ACTIVITY:
Among the records that follow, find the line with "def Obligations.MarksOutsideSync : Prop" and the line with "s.line with state". Set down those lines and all lines between them exactly, without adding anything.

********

/-- No rule stops the part: every command, with any operands and in any state, answers a next state.

No command touches the queue of the commands that wait behind it. -/
def Obligations.EveryCommandGoesOn : Prop :=
  (∀ (c : Instr) (s : State), ∃ t : State, exec c s = .next t) ∧
  (∀ (c : Instr) (s t : State), exec c s = .next t → t.pending = s.pending)

/-- While the part is held in reset, no command but a POWER-ON changes anything: no sample, byte, bit or round is taken (R187). -/
def Obligations.HeldTakesNothing : Prop :=
  ∀ (c : Instr) (s : State), heldInReset s = true → (∀ source, c ≠ .powerOnHold source) →
    (∀ last pins, c ≠ .powerOn last pins) → exec c s = .next s

/-- Round starts, and with them the round count: only the five commands that can bring a round start add one to it, by at most
one a command; only a POWER-ON release and the end of a response that carries RESET FULL set it to 0; every other command keeps
it (R87, R105).

The strap values and the reset cause are changed by POWER-ON and RESET FULL alone (R187, R189). -/
def Obligations.RoundCountAndStrapsHeld : Prop :=
  (∀ (c : Instr) (s t : State), exec c s = .next t →
     match c with
     | .markEnd _ _ _ => t.line.round = s.line.round ∨ t.line.round = s.line.round + 1
     | .roundTimerExpiry _ => t.line.round = s.line.round ∨ t.line.round = s.line.round + 1
     | .followingTimeout _ => t.line.round = s.line.round ∨ t.line.round = s.line.round + 1
     | .lineStuck _ _ => t.line.round = s.line.round ∨ t.line.round = s.line.round + 1
     | .lineStuckTimingFree _ _ => t.line.round = s.line.round ∨ t.line.round = s.line.round + 1
     | .powerOn _ _ => t.line.round = 0
     | .responseSent _ =>
       t.line.round = s.line.round ∨
         (t.line.round = 0 ∧ ∃ r, s.host.outstanding = some r ∧ r.reset = some .FULL)
     | _ => t.line.round = s.line.round) ∧
  (∀ (c : Instr) (s t : State), exec c s = .next t → (∀ last pins, c ≠ .powerOn last pins) →
     (t.supply.straps = s.supply.straps ∧ t.supply.cause = s.supply.cause) ∨
       ∃ pins r, c = .responseSent pins ∧ s.host.outstanding = some r ∧ r.reset = some .FULL ∧
         t.supply.cause = .FULL ∧ t.supply.straps = readStraps pins)

/-- Every step keeps the tables, lists, outbox and ring within their capacities, one record an item (R20, R29, R76, R106,
R181). -/
def Obligations.CapacitiesKept : Prop :=
  ∀ s t : State, withinCapacity s → step s = .next t → withinCapacity t

/-- Every step keeps the sounder playing exactly while a lane machine of the pedestal is SOUNDING (R151, R157). -/
def Obligations.SounderFollowsLanes : Prop :=
  ∀ s t : State, sounderFollows s → step s = .next t → sounderFollows t

/-- Every step keeps what each line state and dormancy allow (R1, R88, R91, R98, R99, R103, R106, R192). -/
def Obligations.LineConductKept : Prop :=
  ∀ s t : State, lineConduct s → step s = .next t → lineConduct t

/-- Every step keeps the window figure at 1 to 20 and the half-sweep in flight consistent with it (R8 to R11).

Every step keeps the parameters, the sound timers and the counts of rounds and minutes in their ranges (R47, R80, R91, R132, R144,
R178, R191). -/
def Obligations.FiguresStayInRange : Prop :=
  (∀ s t : State, fieldFigure s.field → step s = .next t → fieldFigure t.field) ∧
  (∀ s t : State, countersInRange s → step s = .next t → countersInRange t)

/-- A verdict once given to a track stands as long as the track is in the table, whatever the command (R66, R69). The items
stand once (an invariant of its own, `CapacitiesKept`). -/
def Obligations.VerdictStands : Prop :=
  ∀ (s t : State) (x y : Track) (v : VerdictRecord), (s.track.table.map Track.item).Nodup → step s = .next t →
    x ∈ s.track.table → y ∈ t.track.table → y.item = x.item → x.verdict = some v → y.verdict = some v

/-- The state right after reset meets every invariant. -/
def Obligations.ResetMeetsInvariants : Prop :=
  paramsInRange State.reset.host.params ∧ withinCapacity State.reset ∧ sounderFollows State.reset ∧
    lineConduct State.reset ∧ fieldFigure State.reset.field ∧ countersInRange State.reset


/-! ## Line timing (chapter 5) -/

/-- A mark of 8 bit times or more that begins in the quiet tail is a start mark: its end is a round start with the timer at the
mark's length, for a SYNCED pedestal and for a SILENT or CLASHED one with timing FOLLOWING; the driver is released before it
(R87, R89, R120). Where the length passes the timer 31, the station slots passed are missed as log entry 35 infers. -/
def Obligations.StartMarkStartsRound : Prop :=
  ∀ (began length : Nat) (input : RoundInput) (s : State), heldInReset s = false →
    (s.line.state = .SYNCED ∨
      ((s.line.state = .SILENT ∨ s.line.state = .CLASHED) ∧ s.line.timing = .FOLLOWING)) →
    8 ≤ length → 17572 ≤ began →
    ∃ t, exec (.markEnd began length input) s = .next t ∧
      RoundBegun length
        { s with
          line := { s.line with startMark := .idle, dominantRun := 0 }
          notices := { s.notices with inFlight := .NONE } } t

/-- The end of a mark ends LISTEN: the pedestal is SYNCED, and the round start has the timer at the mark's length. With no DORMANT
entry at that round start it stays SYNCED (R91).

A dominant run of fewer than 8 bit times is no mark, and in LONE and with timing FREE a mark is not classed: no round start
comes. Of the runs the model keeps what its log entry 18 says (R85, R100, R101). Where the mark runs past timer 31, the station
slots it passes are missed as log entry 35 infers. -/
def Obligations.MarksOutsideSync : Prop :=
  (∀ (began length : Nat) (input : RoundInput) (s : State), heldInReset s = false → s.line.state = .LISTEN → 8 ≤ length →
     ∃ t, exec (.markEnd began length input) s = .next t ∧
       RoundBegun length { s with line := { s.line with state := .SYNCED, dominantRun := 0 } } t) ∧
  (∀ (began length : Nat) (input : RoundInput) (s : State), heldInReset s = false →
     (length < 8 → exec (.markEnd began length input) s = .next s) ∧
       (8 ≤ length →
         (s.line.state = .LONE ∨
           ((s.line.state = .SILENT ∨ s.line.state = .CLASHED) ∧ s.line.timing = .FREE)) →
         exec (.markEnd began length input) s =
           .next { s with line := { s.line with dominantRun := 0, recessiveRun := 1 } }))

/-- A mark that begins before the quiet tail is a framing error: a line error, every station slot that had not passed entered as
NOT RECEIVED, the grant cancelled, no field class update, and a round start at the mark's end that carries no window (R90,
R127). The calm values of the cut slots follow log entry 11, the model's choice, and are not stated here. Where the mark runs
past timer 31, the slots of the new round that it passes are missed as log entry 35 infers. -/
def Obligations.FramingErrorAbandonsRound : Prop :=
  ∀ (began length : Nat) (input : RoundInput) (s : State), heldInReset s = false →
    (s.line.state = .SYNCED ∨
      ((s.line.state = .SILENT ∨ s.line.state = .CLASHED) ∧ s.line.timing = .FOLLOWING)) →
    8 ≤ length → began < 17572 →
    ∃ m t, exec (.markEnd began length input) s = .next t ∧ RoundBegun length m t ∧ t.field.window = none ∧
      (restNotDue s → t.line.fieldClass = s.line.fieldClass) ∧
      m =
        { s with
          line :=
            { s.line with
              startMark := .idle
              dominantRun := 0
              slots := Vector.ofFn fun j : Fin 16 =>
                if j.val ≠ s.supply.straps.station.val ∧ began + 7 ≤ 31 + 16 * j.val then .NOT_RECEIVED
                else s.line.slots[j] }
          access := { s.access with grant := false, peerCalm := m.access.peerCalm }
          notices := { s.notices with inFlight := .NONE }
          host :=
            { s.host with errors := { s.host.errors with lineErrors := satSucc s.host.errors.lineErrors } } } ∧
      ∀ j : Fin 16, m.access.peerCalm[j] ≠ s.access.peerCalm[j] → m.access.peerCalm[j] = .CALM ∧ withinReach s j = true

********

YOUR RESPONSE:
def Obligations.MarksOutsideSync : Prop :=
  (∀ (began length : Nat) (input : RoundInput) (s : State), heldInReset s = false → s.line.state = .LISTEN → 8 ≤ length →
     ∃ t, exec (.markEnd began length input) s = .next t ∧
       RoundBegun length { s with line := { s.line with state := .SYNCED, dominantRun := 0 } } t) ∧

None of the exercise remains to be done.